- **Your goal**: Only those lines in the data below from the line containing "trap 4 1 va" through the line containing "def execCupdAdd (g", both included, should be restated word for word.

- **Given entries**:
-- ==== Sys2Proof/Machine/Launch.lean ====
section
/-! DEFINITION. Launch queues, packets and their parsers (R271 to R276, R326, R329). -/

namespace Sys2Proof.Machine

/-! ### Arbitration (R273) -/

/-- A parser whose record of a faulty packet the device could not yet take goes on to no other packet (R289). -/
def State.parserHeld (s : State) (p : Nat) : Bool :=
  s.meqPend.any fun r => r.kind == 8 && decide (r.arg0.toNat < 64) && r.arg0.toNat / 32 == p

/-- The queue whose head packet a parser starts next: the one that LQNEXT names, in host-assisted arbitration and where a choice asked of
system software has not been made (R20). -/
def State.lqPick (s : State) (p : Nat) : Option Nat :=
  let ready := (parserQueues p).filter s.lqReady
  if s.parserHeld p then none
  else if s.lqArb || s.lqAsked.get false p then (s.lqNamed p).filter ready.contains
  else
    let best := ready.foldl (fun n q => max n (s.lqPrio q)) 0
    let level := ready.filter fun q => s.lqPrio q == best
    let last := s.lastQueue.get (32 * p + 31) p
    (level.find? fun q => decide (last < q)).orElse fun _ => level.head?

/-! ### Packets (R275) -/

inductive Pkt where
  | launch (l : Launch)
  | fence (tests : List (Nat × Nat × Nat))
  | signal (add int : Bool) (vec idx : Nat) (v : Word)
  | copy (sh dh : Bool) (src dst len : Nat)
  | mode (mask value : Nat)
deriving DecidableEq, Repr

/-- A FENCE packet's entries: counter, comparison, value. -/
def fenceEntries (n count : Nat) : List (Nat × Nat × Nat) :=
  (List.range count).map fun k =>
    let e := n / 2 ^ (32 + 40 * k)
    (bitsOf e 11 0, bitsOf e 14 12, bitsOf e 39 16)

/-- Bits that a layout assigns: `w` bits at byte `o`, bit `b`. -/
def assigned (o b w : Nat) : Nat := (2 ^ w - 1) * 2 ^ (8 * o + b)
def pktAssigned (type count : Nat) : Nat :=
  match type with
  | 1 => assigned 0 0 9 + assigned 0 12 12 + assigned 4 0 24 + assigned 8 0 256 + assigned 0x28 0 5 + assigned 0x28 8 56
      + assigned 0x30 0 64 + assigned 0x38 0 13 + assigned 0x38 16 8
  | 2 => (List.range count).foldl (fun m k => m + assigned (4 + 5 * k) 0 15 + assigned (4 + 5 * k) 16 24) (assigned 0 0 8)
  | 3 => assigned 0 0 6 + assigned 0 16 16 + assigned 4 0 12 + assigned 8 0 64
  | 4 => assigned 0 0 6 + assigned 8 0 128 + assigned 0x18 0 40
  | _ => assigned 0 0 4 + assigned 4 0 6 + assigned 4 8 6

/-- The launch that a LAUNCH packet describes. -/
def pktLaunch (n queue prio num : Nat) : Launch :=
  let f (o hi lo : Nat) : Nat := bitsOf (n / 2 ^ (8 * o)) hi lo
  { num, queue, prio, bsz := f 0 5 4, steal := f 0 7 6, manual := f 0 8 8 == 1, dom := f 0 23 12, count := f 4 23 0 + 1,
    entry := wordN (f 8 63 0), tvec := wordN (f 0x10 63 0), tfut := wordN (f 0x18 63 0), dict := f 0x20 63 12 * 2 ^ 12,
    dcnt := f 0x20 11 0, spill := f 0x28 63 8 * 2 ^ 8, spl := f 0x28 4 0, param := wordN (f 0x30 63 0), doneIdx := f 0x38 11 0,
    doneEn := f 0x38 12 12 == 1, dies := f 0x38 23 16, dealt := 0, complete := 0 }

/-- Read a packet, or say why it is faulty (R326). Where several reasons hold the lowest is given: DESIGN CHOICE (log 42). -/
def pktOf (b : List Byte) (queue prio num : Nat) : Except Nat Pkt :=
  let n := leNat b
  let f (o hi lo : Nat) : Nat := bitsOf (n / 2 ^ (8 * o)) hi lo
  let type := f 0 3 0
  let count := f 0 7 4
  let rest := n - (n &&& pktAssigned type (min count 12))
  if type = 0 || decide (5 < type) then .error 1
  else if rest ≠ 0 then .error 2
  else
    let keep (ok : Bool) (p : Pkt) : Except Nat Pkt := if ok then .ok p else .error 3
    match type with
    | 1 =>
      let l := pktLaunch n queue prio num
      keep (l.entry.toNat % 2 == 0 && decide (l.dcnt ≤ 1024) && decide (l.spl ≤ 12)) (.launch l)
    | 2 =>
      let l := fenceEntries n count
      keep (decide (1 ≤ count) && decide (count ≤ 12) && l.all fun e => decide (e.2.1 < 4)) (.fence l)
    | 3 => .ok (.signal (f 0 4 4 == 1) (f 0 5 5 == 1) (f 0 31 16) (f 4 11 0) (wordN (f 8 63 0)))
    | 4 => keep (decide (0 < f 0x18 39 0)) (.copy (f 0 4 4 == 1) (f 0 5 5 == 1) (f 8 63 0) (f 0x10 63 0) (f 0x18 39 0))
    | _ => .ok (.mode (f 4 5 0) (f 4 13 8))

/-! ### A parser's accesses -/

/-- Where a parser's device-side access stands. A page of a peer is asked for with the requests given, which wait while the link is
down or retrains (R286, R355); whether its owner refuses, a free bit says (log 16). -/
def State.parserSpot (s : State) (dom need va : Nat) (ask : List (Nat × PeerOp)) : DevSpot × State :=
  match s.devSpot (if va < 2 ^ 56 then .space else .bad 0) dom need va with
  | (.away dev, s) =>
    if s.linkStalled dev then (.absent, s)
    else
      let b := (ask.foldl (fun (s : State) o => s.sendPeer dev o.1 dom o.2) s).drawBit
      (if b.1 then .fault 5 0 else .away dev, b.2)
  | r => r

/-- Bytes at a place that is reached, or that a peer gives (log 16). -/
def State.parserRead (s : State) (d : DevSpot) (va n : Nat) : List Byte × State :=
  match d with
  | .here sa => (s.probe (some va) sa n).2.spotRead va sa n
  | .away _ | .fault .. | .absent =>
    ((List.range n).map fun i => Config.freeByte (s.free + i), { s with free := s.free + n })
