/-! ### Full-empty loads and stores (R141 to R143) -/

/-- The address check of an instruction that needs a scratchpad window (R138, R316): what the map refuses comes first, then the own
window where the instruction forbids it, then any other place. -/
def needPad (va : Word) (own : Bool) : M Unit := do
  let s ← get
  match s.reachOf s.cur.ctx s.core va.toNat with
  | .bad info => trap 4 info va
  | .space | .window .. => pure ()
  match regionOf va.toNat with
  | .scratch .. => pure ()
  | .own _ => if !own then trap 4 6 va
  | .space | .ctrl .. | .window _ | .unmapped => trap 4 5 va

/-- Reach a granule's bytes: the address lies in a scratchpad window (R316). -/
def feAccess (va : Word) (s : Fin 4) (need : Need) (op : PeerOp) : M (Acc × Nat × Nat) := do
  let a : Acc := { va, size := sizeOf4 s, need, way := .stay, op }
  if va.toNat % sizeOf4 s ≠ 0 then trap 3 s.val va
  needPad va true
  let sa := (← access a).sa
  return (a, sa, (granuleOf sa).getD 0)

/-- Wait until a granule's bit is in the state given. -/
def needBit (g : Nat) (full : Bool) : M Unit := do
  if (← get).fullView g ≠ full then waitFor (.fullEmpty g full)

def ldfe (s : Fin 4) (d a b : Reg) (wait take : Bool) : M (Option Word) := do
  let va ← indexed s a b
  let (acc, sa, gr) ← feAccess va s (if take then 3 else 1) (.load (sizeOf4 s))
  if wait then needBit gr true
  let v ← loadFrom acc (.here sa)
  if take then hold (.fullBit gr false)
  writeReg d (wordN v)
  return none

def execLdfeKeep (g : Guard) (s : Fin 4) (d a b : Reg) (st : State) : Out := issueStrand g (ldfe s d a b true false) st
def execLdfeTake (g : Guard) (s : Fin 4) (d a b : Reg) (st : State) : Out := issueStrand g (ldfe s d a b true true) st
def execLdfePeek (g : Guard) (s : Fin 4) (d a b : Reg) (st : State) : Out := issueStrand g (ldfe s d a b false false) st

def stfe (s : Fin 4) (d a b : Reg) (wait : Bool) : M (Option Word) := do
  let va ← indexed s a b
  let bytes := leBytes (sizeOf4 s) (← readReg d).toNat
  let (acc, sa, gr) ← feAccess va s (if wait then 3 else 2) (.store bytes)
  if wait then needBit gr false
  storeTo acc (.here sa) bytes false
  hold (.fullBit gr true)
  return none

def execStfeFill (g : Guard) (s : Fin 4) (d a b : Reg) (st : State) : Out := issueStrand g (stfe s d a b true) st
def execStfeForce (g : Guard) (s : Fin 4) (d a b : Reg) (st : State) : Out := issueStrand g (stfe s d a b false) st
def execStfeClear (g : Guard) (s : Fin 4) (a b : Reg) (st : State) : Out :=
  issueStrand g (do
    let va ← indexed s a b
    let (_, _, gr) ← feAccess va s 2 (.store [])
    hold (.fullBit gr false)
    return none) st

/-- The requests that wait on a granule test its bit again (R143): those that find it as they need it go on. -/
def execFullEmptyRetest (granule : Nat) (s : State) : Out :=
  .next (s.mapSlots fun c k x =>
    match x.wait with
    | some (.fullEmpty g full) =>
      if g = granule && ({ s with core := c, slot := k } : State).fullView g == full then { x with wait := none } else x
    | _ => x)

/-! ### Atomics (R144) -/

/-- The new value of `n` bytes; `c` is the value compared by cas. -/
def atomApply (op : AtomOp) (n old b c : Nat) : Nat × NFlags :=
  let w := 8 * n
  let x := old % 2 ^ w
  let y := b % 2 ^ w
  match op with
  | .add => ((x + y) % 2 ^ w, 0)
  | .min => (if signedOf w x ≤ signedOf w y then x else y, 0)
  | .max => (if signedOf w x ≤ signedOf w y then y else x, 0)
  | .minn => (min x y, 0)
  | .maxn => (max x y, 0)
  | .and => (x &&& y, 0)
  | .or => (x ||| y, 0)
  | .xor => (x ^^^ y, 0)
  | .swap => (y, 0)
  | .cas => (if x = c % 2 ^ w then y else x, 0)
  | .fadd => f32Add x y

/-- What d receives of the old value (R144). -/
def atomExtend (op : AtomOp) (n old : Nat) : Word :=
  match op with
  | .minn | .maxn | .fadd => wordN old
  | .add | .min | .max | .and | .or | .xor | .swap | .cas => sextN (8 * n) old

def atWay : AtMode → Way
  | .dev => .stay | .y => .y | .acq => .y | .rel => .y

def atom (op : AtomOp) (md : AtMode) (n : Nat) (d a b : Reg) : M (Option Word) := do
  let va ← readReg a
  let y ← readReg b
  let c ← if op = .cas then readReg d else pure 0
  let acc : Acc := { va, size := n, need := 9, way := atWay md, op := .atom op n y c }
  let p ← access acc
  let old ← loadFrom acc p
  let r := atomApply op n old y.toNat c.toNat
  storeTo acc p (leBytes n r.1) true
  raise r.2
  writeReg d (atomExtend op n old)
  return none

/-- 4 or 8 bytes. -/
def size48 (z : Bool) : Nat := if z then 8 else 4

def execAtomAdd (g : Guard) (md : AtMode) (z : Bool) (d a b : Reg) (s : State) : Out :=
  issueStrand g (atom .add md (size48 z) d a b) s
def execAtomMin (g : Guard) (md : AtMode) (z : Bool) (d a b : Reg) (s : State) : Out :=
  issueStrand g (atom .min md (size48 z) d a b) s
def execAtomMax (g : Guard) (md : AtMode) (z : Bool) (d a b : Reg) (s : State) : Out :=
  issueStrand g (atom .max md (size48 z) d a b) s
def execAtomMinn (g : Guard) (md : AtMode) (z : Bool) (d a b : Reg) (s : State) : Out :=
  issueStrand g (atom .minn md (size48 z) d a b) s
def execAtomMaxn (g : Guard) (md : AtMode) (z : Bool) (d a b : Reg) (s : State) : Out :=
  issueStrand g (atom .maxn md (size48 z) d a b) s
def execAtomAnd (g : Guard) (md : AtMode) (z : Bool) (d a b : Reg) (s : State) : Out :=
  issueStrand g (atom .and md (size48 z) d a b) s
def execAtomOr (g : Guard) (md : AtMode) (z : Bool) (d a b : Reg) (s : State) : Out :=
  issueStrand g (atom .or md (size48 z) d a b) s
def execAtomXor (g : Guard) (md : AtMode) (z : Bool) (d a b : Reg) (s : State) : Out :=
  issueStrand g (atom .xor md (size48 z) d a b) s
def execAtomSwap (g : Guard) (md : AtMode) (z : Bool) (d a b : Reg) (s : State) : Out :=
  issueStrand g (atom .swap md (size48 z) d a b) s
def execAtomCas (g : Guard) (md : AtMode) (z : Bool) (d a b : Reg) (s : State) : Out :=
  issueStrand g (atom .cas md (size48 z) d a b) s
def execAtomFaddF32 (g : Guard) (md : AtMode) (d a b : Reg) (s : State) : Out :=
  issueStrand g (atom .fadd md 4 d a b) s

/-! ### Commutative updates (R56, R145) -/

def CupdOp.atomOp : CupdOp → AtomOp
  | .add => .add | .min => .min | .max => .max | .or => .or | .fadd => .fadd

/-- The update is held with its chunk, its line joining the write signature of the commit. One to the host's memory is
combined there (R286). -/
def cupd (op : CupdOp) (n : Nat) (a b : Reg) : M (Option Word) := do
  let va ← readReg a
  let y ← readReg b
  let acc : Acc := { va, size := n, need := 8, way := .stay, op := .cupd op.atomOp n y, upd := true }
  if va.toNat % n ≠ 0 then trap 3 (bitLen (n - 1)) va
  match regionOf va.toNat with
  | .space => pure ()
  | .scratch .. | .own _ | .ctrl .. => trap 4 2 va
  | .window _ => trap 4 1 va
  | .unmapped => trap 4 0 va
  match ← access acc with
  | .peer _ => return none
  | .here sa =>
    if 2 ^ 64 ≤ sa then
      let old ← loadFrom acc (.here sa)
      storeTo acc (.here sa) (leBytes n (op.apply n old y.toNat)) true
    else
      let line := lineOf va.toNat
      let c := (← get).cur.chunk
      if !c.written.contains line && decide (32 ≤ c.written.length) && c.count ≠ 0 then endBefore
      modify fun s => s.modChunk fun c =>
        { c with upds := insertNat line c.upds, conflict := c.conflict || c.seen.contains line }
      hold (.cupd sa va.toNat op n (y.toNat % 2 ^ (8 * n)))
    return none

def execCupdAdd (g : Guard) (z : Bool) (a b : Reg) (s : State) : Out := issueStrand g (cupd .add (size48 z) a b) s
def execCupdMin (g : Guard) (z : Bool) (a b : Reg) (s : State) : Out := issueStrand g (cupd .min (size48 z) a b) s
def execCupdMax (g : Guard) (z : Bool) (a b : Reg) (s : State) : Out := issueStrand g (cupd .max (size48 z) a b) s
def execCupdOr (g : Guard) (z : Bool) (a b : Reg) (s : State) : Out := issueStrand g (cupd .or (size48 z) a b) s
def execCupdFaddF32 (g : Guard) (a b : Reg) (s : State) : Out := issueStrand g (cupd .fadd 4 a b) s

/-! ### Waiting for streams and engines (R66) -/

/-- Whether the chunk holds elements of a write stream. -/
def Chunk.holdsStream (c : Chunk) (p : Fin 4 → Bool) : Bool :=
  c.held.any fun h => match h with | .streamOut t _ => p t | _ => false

- **Task output**:
  | .window _ => trap 4 1 va
  | .unmapped => trap 4 0 va
  match ← access acc with
  | .peer _ => return none
  | .here sa =>
    if 2 ^ 64 ≤ sa then
      let old ← loadFrom acc (.here sa)
      storeTo acc (.here sa) (leBytes n (op.apply n old y.toNat)) true
    else
      let line := lineOf va.toNat
      let c := (← get).cur.chunk
      if !c.written.contains line && decide (32 ≤ c.written.length) && c.count ≠ 0 then endBefore
      modify fun s => s.modChunk fun c =>
        { c with upds := insertNat line c.upds, conflict := c.conflict || c.seen.contains line }
      hold (.cupd sa va.toNat op n (y.toNat % 2 ^ (8 * n)))
    return none

def execCupdAdd (g : Guard) (z : Bool) (a b : Reg) (s : State) : Out := issueStrand g (cupd .add (size48 z) a b) s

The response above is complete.